Display of data with column y removed

print( df.drop('y', axis=1) )

Simple tabulation

Display of element type and appearance number of column poutcome

print( df['poutcome'].value_counts() )

Display of element types and number of occurrences in column y

print( df['y'].value_counts() )

By using the value_counts function, the elements existing in the column and the number of their occurrences are displayed.

print( df['poutcome'].value_counts() )

Variable correlation

1. Confirm with numerical value --Correlation coefficient
Visualize and check

Scatter plot --Box plot

Correlation coefficient

The corr function, which is one of the functions in the Pandas library. Correlation is shown by cross tabulation of numerical data. print(df.corr())

Visualization

Scatter plots and box plots are often used as methods of expressing correlation.

Scatter plot

Used when checking the correlation between quantitative data

Box plot

Used to confirm the correlation between quantitative and qualitative data

How to make a box plot

1. Create a table of qualitative and quantitative data
Create a box plot based on each quantitative data for each qualitative data (In the example below, in the case of a, create a boxplot with a maximum value of 4 and a minimum value of 1.)

Analysis method

Let's make a hypothesis by looking at the basic statistics and graphs as to what variables affect the presence or absence of fixed deposit applications. Instead of looking at the data in the dark clouds, you can proceed with the analysis efficiently by making a hypothesis and verifying it. For example, the following can be considered.

Hypothesis 1. People who have applied for the previous campaign may be more likely to repeat (only if the product is satisfactory). Hypothesis 2. Since time deposits are products that cannot be withdrawn freely, it may be easier for people with a large amount of surplus funds to apply. Hypothesis 3. People who have been in contact with sales for a long time may be more likely to feel uneasy about applying (depending on the skill of the sales staff).

Cross tabulation

In order to prove Hypothesis 1, (1) Calculate the application rate for each element of column poutcome using the variable cross to which the cross tabulation result created in the previous Operation is assigned, and assign it to the variable rate.

Perform crosstabs

import pandas as pd df = pd.read_csv('data.csv', index_col='id') cross = pd.crosstab(df['poutcome'], df['y'], margins=True)

Calculation of application rate

rate = cross[1] / cross["All"]

Added application rate cvr to cross tabulation results

cross["cvr"] = rate print( cross )

Extract and display only indexes'success',' failure', and column'cvr' from the crosstabulation table

print( cross.loc[["success", "failure"], "cvr"])

Heat map display

Even if the correlation is created as a matrix table, it is difficult to understand what is highly correlated in the list of numerical values, so visualize it and check it.

Library import

import pandas as pd import matplotlib.pyplot as plt import seaborn as sns

Data reading

df = pd.read_csv('data.csv', index_col='id')
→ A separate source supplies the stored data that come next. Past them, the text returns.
-- ==== Sys2Proof/Proofs/Lapses.lean ====
section
/-! PROOF. Lapse timers and minute ticks, with the notices they raise (O50). -/
namespace Sys2Proof.Machine

/-! ### Notices raised one after the other (R193) -/

/-- From `s` to `t` these notices were raised in this order. -/
structure Raised (s t : State) (l : List Notice) : Prop where
  notices : t.line.notices = s.noticesWith l
  overrun : t.orders.overrun = true ↔
    s.orders.overrun = true ∨ (s.line.notices ++ l.filter fun y => s.noticeEnabled y.kind).length > 32
  enabled : t.noticeEnabled = s.noticeEnabled

theorem Raised.nil {s t : State} (full : s.line.notices.length ≤ 32) (h : t.line = s.line) (k : t.orders = s.orders)
    (e : t.tables = s.tables) : Raised s t [] := by
  refine ⟨?_, ?_, by unfold State.noticeEnabled State.par; rw [e]⟩
  · rw [h, State.noticesWith, List.filter_nil, List.append_nil, List.take_of_length_le full]
  · rw [k, List.filter_nil, List.append_nil, or_iff_left (by omega)]

theorem raise_enabled (k : NoticeKind) (d : List Byte) (s : State) : (raise k d s).noticeEnabled = s.noticeEnabled := by
  unfold State.noticeEnabled State.par
  rw [(raise_calm k d s).tables]

theorem raise_off {k : NoticeKind} {d : List Byte} {s : State} (off : ¬ s.noticeEnabled k = true) : raise k d s = s := if_neg off

theorem raise_room {k : NoticeKind} {d : List Byte} {s : State} (on : s.noticeEnabled k = true)
    (room : s.line.notices.length < 32) :
    raise k d s = s.modLine fun l => { l with notices := l.notices ++ [{ kind := k, data := d }] } :=
  (if_pos on).trans (if_pos room)

theorem raise_over {k : NoticeKind} {d : List Byte} {s : State} (on : s.noticeEnabled k = true)
    (exhausted : ¬ s.line.notices.length < 32) : raise k d s = s.modOrders fun o => { o with overrun := true } :=
  (if_pos on).trans (if_neg exhausted)

theorem raise_raised (k : NoticeKind) (d : List Byte) (s : State) (full : s.line.notices.length ≤ 32) :
    Raised s (raise k d s) [{ kind := k, data := d }] := by
  by_cases on : s.noticeEnabled k = true
  · have filter : [({ kind := k, data := d } : Notice)].filter (fun y => s.noticeEnabled y.kind) = [{ kind := k, data := d }] :=
      List.filter_cons_of_pos on
    by_cases room : s.line.notices.length < 32
    · refine ⟨?_, ?_, raise_enabled k d s⟩
      · rw [raise_room on room, State.noticesWith, filter, List.take_of_length_le (by simp; omega)]
        rfl
      · rw [raise_room on room, filter, List.length_append, List.length_singleton, or_iff_left (by omega)]
        rfl
    · refine ⟨?_, ?_, raise_enabled k d s⟩
      · rw [raise_over on room, State.noticesWith, filter, List.take_append_of_le_length (by omega),
          List.take_of_length_le full]
        rfl
      · rw [raise_over on room, filter, List.length_append, List.length_singleton]
        exact ⟨fun _ => .inr (by omega), fun _ => rfl⟩
  · have filter : [({ kind := k, data := d } : Notice)].filter (fun y => s.noticeEnabled y.kind) = [] :=
      List.filter_cons_of_neg on
    refine ⟨?_, ?_, raise_enabled k d s⟩
    · rw [raise_off on, State.noticesWith, filter, List.append_nil, List.take_of_length_le full]
    · rw [raise_off on, filter, List.append_nil, or_iff_left (by omega)]

theorem Raised.full {s t : State} {l : List Notice} (h : Raised s t l) : t.line.notices.length ≤ 32 := by
  rw [h.notices, State.noticesWith, List.length_take]
  exact Nat.min_le_left _ _

theorem Raised.trans {s t u : State} {l m : List Notice} (h : Raised s t l) (k : Raised t u m) : Raised s u (l ++ m) := by
  refine ⟨?_, ?_, k.enabled.trans h.enabled⟩
  · rw [k.notices, State.noticesWith, h.notices, h.enabled, State.noticesWith, State.noticesWith, List.filter_append,
      ← List.append_assoc, List.take_append, List.take_take, Nat.min_self, List.take_append (l₁ := s.line.notices ++ _),
      List.length_take]
    congr 2
    omega
  · rw [k.overrun, h.overrun, h.notices, h.enabled, State.noticesWith, List.filter_append, ← List.append_assoc]
    simp only [List.length_append, List.length_take]
    rw [or_assoc]
    exact or_congr_right (by omega)

theorem raise_trafficSlots (k : NoticeKind) (d : List Byte) (s : State) :
    (raise k d s).line.trafficSlots = s.line.trafficSlots := by
  unfold raise
  split
  · split
    · rfl
    · rfl
  · rfl

/-- The evaluation of a hold state: a change goes into the traffic slot, and APPROACH is raised (R17, R137). -/
theorem evalHold_mail (h : Head) (s : State) (full : s.line.notices.length ≤ 32) :
    Raised s (evalHold h s)
        (if s.nextHold h = s.traffic.holds.at h then []
        else [{ kind := .approach
                data := le 1 (approachCode h) ++ le 1 (holdCode (s.nextHold h)) ++ le 1 (s.queue h).length ++
                  le 1 s.levels.regime.code }]) ∧
      (evalHold h s).line.trafficSlots =
        if s.nextHold h = s.traffic.holds.at h then s.line.trafficSlots
        else s.line.trafficSlots.put h (some (s.nextHold h)) := by
  rw [evalHold_eq]
  split
  · exact ⟨.nil full rfl rfl rfl, rfl⟩
  · obtain ⟨u, hu⟩ : ∃ u, u = writeTrafficSlot h (s.nextHold h)
        (s.modTraffic fun t => { t with holds := t.holds.put h (s.nextHold h) }) := ⟨_, rfl⟩
    have hold : u.traffic.holds.at h = s.nextHold h := by
      rw [hu]
      exact (perHead_put_at _ _ _ _).trans (if_pos rfl)
    have set : setHold h (s.nextHold h) s = raise .approach (le 1 (approachCode h) ++
        le 1 (holdCode (u.traffic.holds.at h)) ++ le 1 (s.queue h).length ++ le 1 s.levels.regime.code) u := by
      rw [hu]
      rfl
    rw [set, hold]
    have k := raise_raised .approach (le 1 (approachCode h) ++ le 1 (holdCode (s.nextHold h)) ++ le 1 (s.queue h).length ++
      le 1 s.levels.regime.code) u (by rw [hu]; exact full)
    refine ⟨⟨k.notices.trans (by rw [hu]; rfl), k.overrun.trans (by rw [hu]; rfl), k.enabled.trans (by rw [hu]; rfl)⟩, ?_⟩
    rw [raise_trafficSlots, hu]
    rfl

/-! ### A lapse (R130) -/

/-- The station without a record and its place in a queue. -/
def withoutQueued (h : Head) (i : Fin 64) (s : State) : State :=
  (s.putVessel i none).putQueue h ((s.queue h).filter fun j => decide (j ≠ i))

theorem lapseExpires_eq {s : State} {i : Fin 64} {v : Vessel} {h : Head} {w : Nat} (hv : s.vesselAt i = some v)
    (place : v.place = .queue h) (lapse : v.lapse = some w) :
    lapseExpires i s = raiseLapsed v h i (evalHold h (withoutQueued h i s)) := by
  unfold lapseExpires
  rw [hv]
  dsimp only
  rw [place, lapse]
  exact congrArg (raiseLapsed v h i) (leaveQueue_eq h i (s.putVessel i none))

theorem withoutQueued_queue (h : Head) (i : Fin 64) (s : State) :
    (withoutQueued h i s).queue h = (s.queue h).filter fun j => decide (j ≠ i) :=
  (State.queue_putQueue _ _ _ _).trans (if_pos rfl)

section Lapse
variable {s : State} {i : Fin 64} {v : Vessel} {h : Head} {w : Nat} (hv : s.vesselAt i = some v) (place : v.place = .queue h)
  (lapse : v.lapse = some w)
include hv place lapse

theorem lapseExpires_desk : (lapseExpires i s).desk = s.desk := by
  rw [lapseExpires_eq hv place lapse]
  exact ((evalHold_calm h (withoutQueued h i s)).trans (raise_calm _ _ _)).desk

theorem lapseExpires_outlets : (lapseExpires i s).outlets = s.outlets := by
  rw [lapseExpires_eq hv place lapse]
  exact ((evalHold_calm h (withoutQueued h i s)).trans (raise_calm _ _ _)).outlets

theorem lapseExpires_works :
    (lapseExpires i s).works = { s.works with traffic := { s.traffic with
      register := vecPut s.traffic.register i none
      queues := s.traffic.queues.put h ((s.queue h).filter fun j => decide (j ≠ i))
      holds := s.traffic.holds.put h ((withoutQueued h i s).nextHold h) } } := by
  rw [lapseExpires_eq hv place lapse]
  exact congrArg Prod.fst ((raise_yard _ _ _).trans (evalHold_yard h (withoutQueued h i s)))

end Lapse

/-- A record a minute later (R130). -/
def minuteOlder (v : Vessel) : Vessel :=
  if v.state = .queued then { v with waited := satAdd 65535 v.waited 1, lapse := tick v.lapse } else v

/-- Settles O50: a lapse leaves one queue, whose hold state is evaluated; a minute tick maps the register. -/
theorem registerTimersExpire : Obligations.RegisterTimersExpire := by
  intro s powered quiet
  refine ⟨fun i v h w hv place lapse => ?_, ?_⟩
  · have works := lapseExpires_works hv place lapse
    have out := lapseExpires_outlets hv place lapse
    have desk := lapseExpires_desk hv place lapse
    have queue := withoutQueued_queue h i s
    have noneFree : NoneFree (lapseExpires i s) := quiet.noneFree.of_cycles (congrArg Works.cycles works :)
    have busy : (lapseExpires i s).line.sendingF.isSome = true := by
      rw [show (lapseExpires i s).line.sendingF = s.line.sendingF from congrArg Outlets.sendingF out]
      exact quiet.busy
    have row := nextHold_row (withoutQueued h i s) h
    rw [queue] at row
    refine ⟨_, event_powered (lapseExpires i) powered, (finish_desk _).trans desk, _, (withoutQueued h i s).nextHold h, rfl,
      row.of_tables rfl, (finish_works noneFree busy).1.trans works, fun ns portC full hns => ?_⟩
    have busyC : (lapseExpires i s).line.sendingC.isSome = true := by
      rw [show (lapseExpires i s).line.sendingC = s.line.sendingC from congrArg Outlets.sendingC out]
      exact portC
    obtain ⟨mail, slots⟩ := evalHold_mail h (withoutQueued h i s) full
    have both := mail.trans (raise_raised .vesselLapsed (le 4 v.hull ++ le 1 (approachCode h) ++ le 1 i.1 ++ le 2 v.waited) _
      mail.full)
    have eff := lapseExpires_eq hv place lapse
    have lapsed : Raised s (lapseExpires i s) ns := by
      rw [eff, hns]
      rw [queue] at both
      exact ⟨both.notices, both.overrun, both.enabled⟩
    rw [finish_bothBusy (lapseExpires i s) noneFree busy busyC]
    refine ⟨?_, lapsed.notices, lapsed.overrun⟩
    change (lapseExpires i s).line.trafficSlots = _
    rw [eff]
    exact (raise_trafficSlots _ _ _).trans slots
  · obtain ⟨desk, out⟩ : (minuteTick s).desk = s.desk ∧ (minuteTick s).outlets = s.outlets := by
      unfold minuteTick
      dsimp only
      split
      · exact ⟨rfl, rfl⟩
      · exact ⟨rfl, rfl⟩
    have busy : (minuteTick s).line.sendingF.isSome = true := by
      rw [show (minuteTick s).line.sendingF = s.line.sendingF from congrArg Outlets.sendingF out]
      exact quiet.busy
    have works : (minuteTick s).works =
        { s.works with traffic := { s.traffic with register := vecMap (fun v => v.map minuteOlder) s.traffic.register } } := by
      unfold minuteTick
      dsimp only
      split
      · rfl
      · rfl
    have fin := (finish_works (s := minuteTick s) (quiet.noneFree.of_cycles (congrArg Works.cycles works :)) busy).1.trans works
    have register : (finish (minuteTick s)).traffic.register = _ := congrArg (fun w : Works => w.traffic.register) fin
    refine ⟨_, event_powered minuteTick powered, (finish_desk _).trans desk, ?_, fun i => ?_⟩
    · refine fin.trans ?_
      change _ = ({ s.works with traffic := { s.traffic with register := (finish (minuteTick s)).traffic.register } } : Works)
      rw [register]
    · change (finish (minuteTick s)).traffic.register.get i = _
      rw [register]
      exact vecMap_get _ _ i

end Sys2Proof.Machine
end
Calculation of correlation coefficient of quantitative data

corr_matrix = df.corr()

Create heatmap

sns.heatmap(corr_matrix, cmap="Reds")

Add title to graph

plt.title('Correlation')

Show graph

plt.show()

Data filtering

In Pandas, you can perform the same processing as the filter function of Excel by describing it as a variable [conditional expression] to which DataFrame is assigned. If you give the conditional expression the variable ['column name'] == value to which DataFrame is assigned, you can extract only the rows for which the column has that value. Typical conditional expressions are as follows.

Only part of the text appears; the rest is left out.